-- ==== Sys2Proof/Machine/System.lean ====
section
/-! DEFINITION. Control words, translation maintenance and bank power (spec/02 R38-R45, spec/15 R253, R257-R261, R430, spec/20
R311-R313, spec/22 R337). ERET and SYSC stand with the control transfers. -/

namespace Sys2Proof.Machine

/-! ## Reading (R43, R257) -/

def Core.tile (x : Core) (t : Nat) : Tile := Tab.get (fun _ => Tile.init) x.tiles t
def Core.setTile (x : Core) (t : Nat) (v : Tile) : Core := { x with tiles := Tab.set (fun _ => Tile.init) x.tiles t v }
def Tile.sym (t : Tile) (c : Nat) : BitVec 16 := Tab.get (fun _ => 0) t.dsym c

/-- Commands of a tile queued or running. -/
def Core.tileQ (x : Core) (t : Nat) : Nat := (x.cmds.filter fun m => m.engine == .tile t).length

/-- R253: eng.status. -/
def Core.engStatus (x : Core) (k : Nat) : Word :=
  (x.ctx k).engStatus + BitVec.ofNat 64 ((x.cmds.filter fun m => m.ctx == k && m.engine == .matrix).length)

/-- R311: xbN.status. -/
def Core.tileStatus (x : Core) (t : Nat) : Word :=
  let u := x.tile t
  let q := x.tileQ t
  BitVec.ofBool u.lf ++ BitVec.ofBool u.rcal ++ BitVec.ofBool u.calv ++ BitVec.ofBool (q != 0) ++ BitVec.ofNat 4 q ++ u.xerr ++ u.drift ++
    u.nfail ++ (0 : BitVec 16)

/-- R313: xbN.sym as it reads. -/
def Tile.symWord (u : Tile) : Word := BitVec.ofNat 64 (u.col * 2 ^ 32 + (u.sym u.col).toNat)

/-- R45. -/
def featLo : Word := 0x3FFFF

/-- The configuration words of a join unit. -/
def JoinUnit.word (u : JoinUnit) (n : Nat) : Word := Tab.get (fun _ => 0) u.cfg n

/-- R43: a control word of the issuing context. -/
def State.control (s : State) (n : Nat) : Word :=
  let x := s.me
  let c := s.curCore
  if n = 0 then x.trapBase
  else if n = 1 then x.trapCause
  else if n = 2 then x.trapPc
  else if n = 3 then x.trapInfo
  else if n = 0x10 then BitVec.ofNat 64 c
  else if n = 0x11 then BitVec.ofNat 64 s.curCtx
  else if n = 0x12 then BitVec.ofNat 64 (grottoOf c)
  else if n = 0x13 then BitVec.ofNat 64 (dieOf c)
  else if n = 0x14 then BitVec.ofNat 64 s.koyth.modId
  else if n = 0x20 then BitVec.ofNat 64 s.now
  else if n = 0x21 then s.myCore.seed
  else if n = 0x30 then x.dbgPend
  else if n = 0x31 then x.dbgLayout
  else if n = 0x40 then s.myCore.engStatus s.curCtx
  else if n = 0x41 then x.engPoison
  else if n = 0x50 then featLo
  else if n = 0x51 then 0
  else if n < 0x64 then s.myCore.tileStatus (n - 0x60)
  else if n < 0x68 then (s.myCore.tile (n - 0x64)).symWord
  else if n < 0x6C then (s.myCore.tile (n - 0x68)).gain
  else if n = 0x70 then s.myCore.bank
  else if n < 0x90 then (s.die (dieOf c)).unit.word (n - 0x80)
  else if n = 0xA0 then x.viewV
  else if n = 0xA1 then x.viewT
  else if n = 0xA2 then x.grant
  else if n < 0xB4 then (x.loop (n - 0xB0)).lc
  else x.bt (n - 0xB8)

/-- R43: lowest level that may read a word. -/
def readLevel (n : Nat) : Nat := if n < 4 || (0x80 ≤ n && n < 0x90) then 1 else 0

/-- MFC (R257). -/
def execMfc (f : IF) (s : State) : Out :=
  s.issueAt (.mfc f) 1 (readLevel f.x.toNat) f.gd [] fun s => .done (s.putS f.d.toNat (s.control f.x.toNat) 1)

/-! ## Writing (R257, R430) -/

/-- An MTC: level, interlock on the source, a check of the value with the trap it raises, then the write. -/
def State.mtc (s : State) (i : Instr) (f : IF) (lvl : Nat) (check : Word → Option Nat) (write : State → Word → Issue) : Out :=
  s.issueAt i 1 lvl f.gd [f.a.toNat] fun s =>
    match check (s.getS f.a) with
    | some cause => .trap cause (s.getS f.a)
    | none => write s (s.getS f.a)

/-- Checks of trap.base, trap.cause, dbg.pend and dbg.layout (R44, R430). -/
def plainCheck (n : Nat) (v : Word) : Option Nat :=
  if n = 0 then (if v.extractLsb' 0 6 != 0 then some 0x08 else none)
  else if n = 1 then (if v.extractLsb' 10 54 != 0 || v.extractLsb' 8 2 == 3 then some 0x0D else none)
  else if n = 0x30 ∨ n = 0x31 then (if v.extractLsb' 1 63 != 0 then some 0x0D else none)
  else none

def Ctx.plainWrite (x : Ctx) (n : Nat) (v : Word) : Ctx :=
  if n = 0 then { x with trapBase := v }
  else if n = 1 then { x with trapCause := v }
  else if n = 2 then { x with trapPc := v }
  else if n = 3 then { x with trapInfo := v }
  else if n = 0x30 then { x with dbgPend := v }
  else { x with dbgLayout := v }

/-- MTC of the trap words and the debug words (R257, R430). -/
def execMtc (f : IF) (s : State) : Out :=
  s.mtc (.mtc f) f 1 (plainCheck f.x.toNat) fun s v => .done (s.modMe fun x => x.plainWrite f.x.toNat v)

/-- RNG_SEED_WRITE (R148): the word of the next cycle is the first of the new stream. -/
def execRngSeedWrite (f : IF) (s : State) : Out :=
  s.mtc (.rngSeedWrite f) f 0 (fun _ => none) fun s v => .done (s.modMy fun x => { x with seed := v, rng := seedState v })

/-- ENG_POISON_CLEAR (R139): a bit set in this cycle stays set. -/
def execEngPoisonClear (f : IF) (s : State) : Out :=
  s.mtc (.engPoisonClear f) f 0 (fun v => if v.extractLsb' 5 59 != 0 then some 0x0D else none) fun s v =>
    .done (s.modMe fun x => { x with engPoison := (x.engPoison &&& ~~~v) ||| x.poisonNow })

/-- R41, R257: the limits of a grant. -/
def grantCheck (v : Word) : Option Nat :=
  if v.extractLsb' 43 21 != 0 || v.extractLsb' 10 22 != 0 || 1024 < grantCount v then some 0x0D else none

/-- ACC_GRANT_WRITE (R41). -/
def execAccGrantWrite (f : IF) (s : State) : Out :=
  s.mtc (.accGrantWrite f) f 1 grantCheck fun s v => .done (s.modMe fun x => { x with grant := v })

/-- R40, R108: the checks of a view word. -/
def viewCheck (v : Word) : Option Nat :=
  if viewBase v % 64 != 0 || viewStride v % 64 != 0 then some 0x08
  else if v.extractLsb' 48 16 != 0 || v.extractLsb' 16 16 != 0 then some 0x0D
  else none

/-- VIEW_WORD_WRITE (R40). -/
def execViewWordWrite (f : IF) (s : State) : Out :=
  s.mtc (.viewWordWrite f) f 0 viewCheck fun s v =>
    .done (s.modMe fun x => if f.x.toNat = 0xA0 then { x with viewV := v } else { x with viewT := v })

/-- LOOP_COUNTER_WRITE (R132). -/
def execLoopCounterWrite (f : IF) (s : State) : Out :=
  s.mtc (.loopCounterWrite f) f 1 (fun _ => none) fun s v =>
    .done (s.modMe fun x => x.setLoop (f.x.toNat - 0xB0) { x.loop (f.x.toNat - 0xB0) with lc := v })

/-- BRANCH_TARGET_WRITE (R257). -/
def execBranchTargetWrite (f : IF) (s : State) : Out :=
  s.mtc (.branchTargetWrite f) f 1 (fun v => if v.extractLsb' 0 3 != 0 then some 0x08 else if eaTop v then some 0x0E else none)
    fun s v => .done (s.modMe fun x => x.setBt (f.x.toNat - 0xB8) v)

/-- R312: no NaN, infinity or negative value. -/
def bf16Plain (v : BitVec 16) : Bool := v.toNat < 0x7F80 || v == 0x8000

/-- R312, R337: the checks of xbN.gain. -/
def gainCheck (v : Word) : Option Nat :=
  if !([0, 16, 32, 48].all fun b => bf16Plain (v.extractLsb' b 16)) || 0x3C00 < (v.extractLsb' 48 15).toNat then some 0x0D else none

/-- XB_GAIN_WRITE (R312, R337): it waits until the tile is idle. -/
def execXbGainWrite (f : IF) (s : State) : Out :=
  s.mtc (.xbGainWrite f) f 1 gainCheck fun s v =>
    let t := f.x.toNat - 0x68
    if s.myCore.tileQ t != 0 then .wait s
    else .done (s.modMy fun x =>
      let u := x.tile t
      x.setTile t { u with gain := v, calv := u.calv && u.gain.extractLsb' 0 48 == v.extractLsb' 0 48 })

/-- R313: the checks of xbN.sym. -/
def symCheck (v : Word) : Option Nat :=
  let d := (v.extractLsb' 0 15).toNat
  if v.extractLsb' 42 21 != 0 || v.extractLsb' 16 16 != 0 || 0x3F80 < d then some 0x0D else none

/-- XB_SYM_WRITE (R313): with WR it waits until the tile is idle. -/
def execXbSymWrite (f : IF) (s : State) : Out :=
  s.mtc (.xbSymWrite f) f 1 symCheck fun s v =>
    let t := f.x.toNat - 0x64
    let col := (v.extractLsb' 32 10).toNat
    if v.getLsbD 63 && s.myCore.tileQ t != 0 then .wait s
    else .done (s.modMy fun x =>
      let u := x.tile t
      x.setTile t { u with col := col, dsym := if v.getLsbD 63 then Tab.set (fun _ => 0) u.dsym col (v.extractLsb' 0 16) else u.dsym })

/-! ## TLBI (R260, R305, R306) -/

/-- Cores whose translations a TLBI of scope `sc` reaches; the home slice of a page is reached at any scope, and every
walk cache within the scope is emptied. -/
def State.tlbiDrop (s : State) (sc : Nat) (keep : TlbEntry → Bool) (home : Nat → Bool) : State :=
  s.cores.foldl (fun s p =>
    let c := p.1
    let x := s.core c
    let hit := inScope sc s.curCore s.curCtx c 0
    let t := if hit then x.tlb.filter keep else x.tlb
    let l := if hit || home c then x.l2tlb.filter keep else x.l2tlb
    let w := if hit then [] else x.ptrs
    let q := if hit then x.cmds.map fun m => { m with stream := m.stream.filter keep } else x.cmds
    if t == x.tlb && l == x.l2tlb && w == x.ptrs && q == x.cmds then s else s.setCore c { x with tlb := t, l2tlb := l, ptrs := w, cmds := q }) s

/-- TLBI_PAGE (R260): pinned translations too. -/
def execTlbiPage (f : MF) (s : State) : Out :=
  s.issueAt (.tlbiPage f) 1 1 f.gd [f.a.toNat] fun s =>
    let va := eaVa (s.eaBase f)
    let sp := s.me.space
    .done (s.tlbiDrop f.sc.toNat (fun e => !e.covers sp va) fun c => c == homeSlice sp va)

/-- TLBI_ALL (R260, R306): every translation of the space that is not pinned; the home slices of its pages wherever they lie. -/
def execTlbiAll (f : MF) (s : State) : Out :=
  s.issueAt (.tlbiAll f) 1 1 f.gd [] fun s =>
    let sp := s.me.space
    .done (s.tlbiDrop f.sc.toNat (fun e => e.space != sp || e.leaf.getLsbD 4) fun _ => true)

/-! ## PWRB (R38, R39, R261) -/

/-- Granules of a bank. -/
def bankGran (k b : Nat) : Nat := k * 1024 + b * 256
def inBank (k b g : Nat) : Bool := bankGran k b ≤ g && g < bankGran k b + 256

/-- A result in flight or an outstanding load targets a bank. -/
def Core.bankBusy (x : Core) (k b : Nat) : Bool :=
  (x.landings.any fun l => l.effs.any fun e => match e with
    | .gran g _ _ _ => inBank k b g
    | .clearTag g => inBank k b g
    | _ => false) ||
  (x.ctx k).acc.any fun a => match a.kind with
    | .vload g _ _ => g < bankGran k b + 256 && bankGran k b < g + a.bits.length * a.ew / 512
    | _ => false

/-- A bank loses its bytes and tags. -/
def Core.loseBank (x : Core) (k b : Nat) : Core :=
  { x with
    space := x.space.filter fun p => !inBank k b p.1
    tags := x.tags.filter fun p => !inBank k b p.1
    bad := x.bad.filter fun g => !inBank k b g }

/-- One bank takes a state. -/
def Core.putBank (x : Core) (k b : Nat) (v : BitVec 2) : Core :=
  let x := if v = 0 then x.loseBank k b else x
  { x with bank := setBank x.bank k b v }

/-- PWRB to one of the three states. A bank that goes from off to retention holds zeros, and nothing stalls: R39 and R261 give neither its
content nor a stall (log 86). -/
def State.pwrb (s : State) (i : Instr) (f : IF) (v : BitVec 2) : Out :=
  let k := (f.x.extractLsb' 8 2).toNat
  s.issueAt i 1 (if k = s.curCtx then 0 else 1) f.gd [] fun s =>
    let bs := (List.range 4).filter fun b => f.x.getLsbD (4 + b)
    if bs.any fun b => s.myCore.bankBusy k b then .wait s
    else
      let woke := v == 3 && bs.any fun b => bankState s.myCore.bank k b == 0
      let t := s.modMy fun x => bs.foldl (fun x b => x.putBank k b v) x
      .done (if woke then t.modMe fun x => { x with stall := s.now + 20 } else t)

/-- PWRB_ON (R261). -/
def execPwrbOn (f : IF) (s : State) : Out := s.pwrb (.pwrbOn f) f 3
/-- PWRB_RET (R261). -/
def execPwrbRet (f : IF) (s : State) : Out := s.pwrb (.pwrbRet f) f 1
/-- PWRB_OFF (R261). -/
def execPwrbOff (f : IF) (s : State) : Out := s.pwrb (.pwrbOff f) f 0

end Sys2Proof.Machine
end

---

### Problem to solve
Using only the listing above, restate exactly the lines from the line containing "of a bank. -/" through the line containing "def Core.bankBusy (x", both included.

### Exercise output
/-- Granules of a bank. -/
def bankGran (k b : Nat) : Nat := k * 1024 + b * 256
def inBank (k b g : Nat) : Bool := bankGran k b ≤ g && g < bankGran k b + 256

/-- A result in flight or an outstanding load targets a bank. -/
def Core.bankBusy (x : Core) (k b : Nat) : Bool :=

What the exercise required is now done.